/-- Settles O30: the target is that of the value `Pop16` makes, and the rest is read off the tables. -/
theorem rtsPopsReturnAddress : Obligations.RtsPopsReturnAddress := by
  refine fun s => ⟨nextState .rts s, exec_eq .rts s, ?_, sub_sub s.sp 1 1, rfl, rfl, rfl, ⟨rfl, rfl, rfl⟩, fun _ => rfl⟩
  exact congrArg (fun popped => returnTarget s popped.1) (pop16_spec s)

/-- Settles O31: the `RTS` pops what the `CALL` pushed, and SP goes back by what it went on. -/
theorem matchedReturnComesBack : Obligations.MatchedReturnComesBack := by
  intro addr16 s t u hexec hsp hcfg hfirst hsecond
  rw [eq_nextState hexec] at hsp hcfg hfirst hsecond
  have hspNext : u.sp = s.sp + 2 := hsp.trans (BitVec.add_assoc s.sp 1 1)
  have hpopped : (pop16 u).1 = returnAddress s := pop16_fst_of_pushed hspNext hcfg hfirst hsecond
  refine ⟨nextState .rts u, exec_eq .rts u, ?_, ?_⟩
  · calc returnTarget u (pop16 u).1 = returnTarget u (returnAddress s) := by rw [hpopped]
      _ = s.pc + 3 := returnTarget_returnAddress hcfg
  · calc u.sp - 1 - 1 = u.sp - 2 := sub_sub u.sp 1 1
      _ = s.sp := by rw [hspNext, BitVec.add_sub_cancel]

end Sys2Proof.Machine

/-! # The stack (R83 to R85)

`SETSP` writes SP. `PHA` is `Push8` of A, and `PLA` is `Pop8` into A (R35, R36); each answers with PC moved on behind the instruction. -/

namespace Sys2Proof.Machine

/-! ## SP written -/

/-- Where SP is written and PC moves on, these two change and nothing else does (R10). -/
theorem setSP_advance_effect {s t : State} (v : Addr) (len : Nat) (ht : t = (s.setSP v).advance len) :
    t.sp = v ∧ t.pc = s.pc + BitVec.ofNat 16 len ∧ t.a = s.a ∧ t.b = s.b ∧ t.r = s.r ∧ SameHost s t ∧ SameBytes s t := by
  subst ht
  exact ⟨rfl, rfl, rfl, rfl, rfl, ⟨rfl, rfl, rfl⟩, fun _ => rfl⟩

/-- Settles O32: SP's new value is the operand. -/
theorem setspLoadsStackPointer : Obligations.SetspLoadsStackPointer :=
  fun addr16 s => ⟨(s.setSP addr16).advance 3, rfl, setSP_advance_effect addr16 3 rfl⟩

/-! ## A push -/

/-- The byte a `Push8` stores reads back at the push address, for both values of `PUSH_POST_INC` (R35). -/
theorem push8_read8_same (v : Byte) (s : State) : (push8 v s).read8 (pushAddress s) = v :=
  read8_write8_same s (pushAddress s) v

theorem push8_sameBytesBut (v : Byte) (s : State) : SameBytesBut [pushAddress s] s (push8 v s) :=
  write8_sameBytesBut s (pushAddress s) v

/-- Settles O33: the byte is the one `Push8` stores, and no register but SP and PC changes. -/
theorem phaPushesA : Obligations.PhaPushesA :=
  fun s => ⟨(push8 s.a s).advance 1, rfl, push8_read8_same s.a s, push8_sameBytesBut s.a s, push8_sp s s.a, rfl, rfl, rfl, rfl,
    rfl, rfl, rfl⟩

/-! ## A pull -/

/-- A `PLA` is a write of A once SP has moved down: `Pop8` moves SP only (R36, R85). -/
theorem exec_pla (s : State) :
    exec .pla s = .next (((s.setSP (s.sp - 1)).setX .A (s.read8 (popAddress s))).advance 1) := rfl

/-- Settles O34: A's new value is the byte `Pop8` reads, and the rest is as the write of A found it, SP moved down. -/
theorem plaPopsIntoA : Obligations.PlaPopsIntoA := by
  intro s
  obtain ⟨ha, hb, hr, hpc, hsp, hhost, hbytes⟩ := setX_advance_effect (s := s.setSP (s.sp - 1)) .A (s.read8 (popAddress s)) 1 rfl
  exact ⟨_, exec_pla s, ha, hsp, hpc, hb, hr, hhost, hbytes⟩

end Sys2Proof.Machine

/-! # System instructions (R87 to R89)

`NOP` is a write of PC, `OUTA` one behind an append to the output stream, and `HLT` a write of the run state, PC kept (D12). -/

namespace Sys2Proof.Machine

/-- `NOP` is a jump to the next instruction (R87). -/
theorem exec_nop (s : State) : exec .nop s = .next (s.jump (s.pc + 1)) := rfl

/-- `OUTA` is a jump to the next instruction once A is appended to the output stream (R88). -/
theorem exec_outa (s : State) : exec .outa s = .next ((output s.a s).jump (s.pc + 1)) := rfl

/-- Settles O36: the rest is the frame of a jump. -/
theorem nopOnlyAdvances : Obligations.NopOnlyAdvances :=
  fun s => ⟨s.jump (s.pc + 1), exec_nop s, jump_pc s (s.pc + 1), jump_frame s (s.pc + 1)⟩

/-- Settles O37: the jump keeps what the append made of the state, and the append changes the output stream only. -/
theorem outaAppendsA : Obligations.OutaAppendsA := by
  intro s
  obtain ⟨ha, hb, hr, hsp, ⟨hrun, hout, hcfg⟩, hbytes⟩ := jump_frame (output s.a s) (s.pc + 1)
  exact ⟨_, exec_outa s, hout, jump_pc _ (s.pc + 1), ha, hb, hr, hsp, hrun, hcfg, hbytes⟩

/-- Settles O38: a halt writes the run state only. -/
theorem hltHaltsWithA : Obligations.HltHaltsWithA :=
  fun s => ⟨halt s.a s, exec_hlt s, halt_run s s.a, halt_pc s s.a, halt_a s s.a, halt_b s s.a, halt_r s s.a, halt_sp s s.a,
    halt_out s s.a, halt_cfg s s.a, halt_read8 s s.a⟩

end Sys2Proof.Machine

/-! # The unknown-opcode exception (R92 to R94, R98)

The byte at PC alone decides that a step takes the vector, and the step is then a jump to the address in the vector. -/

namespace Sys2Proof.Machine

/-! ## The cause -/

/-- The unknown bytes are those that have no format (R49, R92). -/
theorem isUnknownOpcode_eq (v : Byte) : isUnknownOpcode v = decide (opcodeFormat v = none) := by
  simp only [isUnknownOpcode, opcodeFormat_eq_none_iff, Bool.decide_or]
  rfl

theorem isUnknownOpcode_iff_opcodeFormat (v : Byte) : isUnknownOpcode v = true ↔ opcodeFormat v = none := by
  rw [isUnknownOpcode_eq, decide_eq_true_iff]

theorem isUnknownOpcode_iff (v : Byte) : isUnknownOpcode v = true ↔ v = 0x15 ∨ 0x17 ≤ v.toNat :=
  (isUnknownOpcode_iff_opcodeFormat v).trans (opcodeFormat_eq_none_iff v)

/-- A first byte that has a format decodes to an instruction, so only the unknown ones do not, and the answer names that byte. -/
theorem decode_eq_unknown_iff (b0 b1 b2 op : Byte) : decode b0 b1 b2 = .unknown op ↔ isUnknownOpcode b0 = true ∧ b0 = op := by
  rw [isUnknownOpcode_iff_opcodeFormat]
  cases hf : opcodeFormat b0 with
  | none => simp [decode_of_unknown hf]
  | some f =>
    obtain ⟨i, hdec⟩ := exists_decode_of_format hf b1 b2
    simp [hdec]

/-- The fetch answers "unknown" for the byte at PC alone, whatever the bytes behind it (R92). -/
theorem fetch_eq_unknown_iff (s : State) (op : Byte) :
    fetch s = .unknown op ↔ isUnknownOpcode (s.read8 s.pc) = true ∧ s.read8 s.pc = op := by
  rw [fetch_eq_decode, decode_eq_unknown_iff]

/-! ## The entry -/

/-- A step at an unknown byte is a jump to the address in the vector (R93). -/
theorem step_of_isUnknownOpcode {s : State} (hrun : s.run = .running) (hop : isUnknownOpcode (s.read8 s.pc) = true) :
    step s = .next (s.jump (s.read16 nmiVector)) :=
  step_of_unknown hrun ((fetch_eq_unknown_iff s _).mpr ⟨hop, rfl⟩)

/-- Settles O40: the fetch answers "unknown" for the byte at PC alone, and the entry does not use that byte. -/
theorem unknownOpcodeCause : Obligations.UnknownOpcodeCause := by
  refine ⟨fun s hrun => ?_, fun s t op hs hbyte => ?_, fun _ _ _ => rfl, ?_⟩
  · rw [← isUnknownOpcode_iff]
    constructor
    · rintro ⟨op, hfetch, -⟩
      exact ((fetch_eq_unknown_iff s op).mp hfetch).1
    · intro hop
      exact ⟨_, (fetch_eq_unknown_iff s _).mpr ⟨hop, rfl⟩, step_of_isUnknownOpcode hrun hop⟩
  · rw [fetch_eq_unknown_iff] at hs ⊢
    rwa [hbyte]
  · simp only [isUnknownOpcode_eq]
    exact length_filter_unknown

/-- Settles O41: the entry is a jump, and its target the two bytes of the vector. -/
theorem unknownOpcodeTakesVector : Obligations.UnknownOpcodeTakesVector :=
  fun s hrun hop => ⟨s.jump (s.read16 nmiVector), step_of_isUnknownOpcode hrun ((isUnknownOpcode_iff _).mpr hop),
    joinBytes_toNat (s.read8 0xFFFF) (s.read8 0xFFFE), jump_frame s _⟩

/-! ## Nothing recorded -/

/-- A write to neither of its two bytes leaves a 16-bit read alone (R31, R32). -/
theorem read16_write8_other (s : State) {addr other : Addr} (v : Byte) (hlow : addr ≠ other) (hhigh : addr ≠ other + 1) :
    (s.write8 addr v).read16 other = s.read16 other := by
  simp only [State.read16, read8_write8_other s v hlow.symm, read8_write8_other s v hhigh.symm]

/-- Settles O42: the jump overwrites PC with an address that depends on the vector's bytes only. -/
theorem unknownOpcodeRecordsNothing : Obligations.UnknownOpcodeRecordsNothing := by
  refine ⟨fun s p q hp hq => ?_, fun s t v hop hv hlow hhigh hstep => ?_⟩
  · change step (s.jump p) = step (s.jump q)
    cases hrun : s.run with
    | running =>
      rw [step_of_isUnknownOpcode (s := s.jump p) hrun hp, step_of_isUnknownOpcode (s := s.jump q) hrun hq]
      rfl
    | halted e => rw [step_of_halted (s := s.jump p) hrun, step_of_halted (s := s.jump q) hrun]
  · obtain ⟨hrun, -⟩ := step_cases hstep
    obtain rfl := Host.Outcome.next.inj ((step_of_isUnknownOpcode hrun hop).symm.trans hstep)
    have hnew : isUnknownOpcode ((s.write8 s.pc v).read8 s.pc) = true := by rwa [read8_write8_same]
    rw [step_of_isUnknownOpcode (s := s.write8 s.pc v) hrun hnew, read16_write8_other s (other := nmiVector) v hlow hhigh]
    rfl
_____
What is being asked -> Everything above from the line containing "t.sp = v ∧ t.pc" down to the line containing "theorem exec_pla (s" is to be transcribed exactly, with both of those lines included and nothing else added.

Output ->
    t.sp = v ∧ t.pc = s.pc + BitVec.ofNat 16 len ∧ t.a = s.a ∧ t.b = s.b ∧ t.r = s.r ∧ SameHost s t ∧ SameBytes s t := by
  subst ht
  exact ⟨rfl, rfl, rfl, rfl, rfl, ⟨rfl, rfl, rfl⟩, fun _ => rfl⟩

/-- Settles O32: SP's new value is the operand. -/
theorem setspLoadsStackPointer : Obligations.SetspLoadsStackPointer :=
  fun addr16 s => ⟨(s.setSP addr16).advance 3, rfl, setSP_advance_effect addr16 3 rfl⟩

/-! ## A push -/

/-- The byte a `Push8` stores reads back at the push address, for both values of `PUSH_POST_INC` (R35). -/
theorem push8_read8_same (v : Byte) (s : State) : (push8 v s).read8 (pushAddress s) = v :=
  read8_write8_same s (pushAddress s) v

theorem push8_sameBytesBut (v : Byte) (s : State) : SameBytesBut [pushAddress s] s (push8 v s) :=
  write8_sameBytesBut s (pushAddress s) v

/-- Settles O33: the byte is the one `Push8` stores, and no register but SP and PC changes. -/
theorem phaPushesA : Obligations.PhaPushesA :=
  fun s => ⟨(push8 s.a s).advance 1, rfl, push8_read8_same s.a s, push8_sameBytesBut s.a s, push8_sp s s.a, rfl, rfl, rfl, rfl,
    rfl, rfl, rfl⟩

/-! ## A pull -/

/-- A `PLA` is a write of A once SP has moved down: `Pop8` moves SP only (R36, R85). -/
theorem exec_pla (s : State) :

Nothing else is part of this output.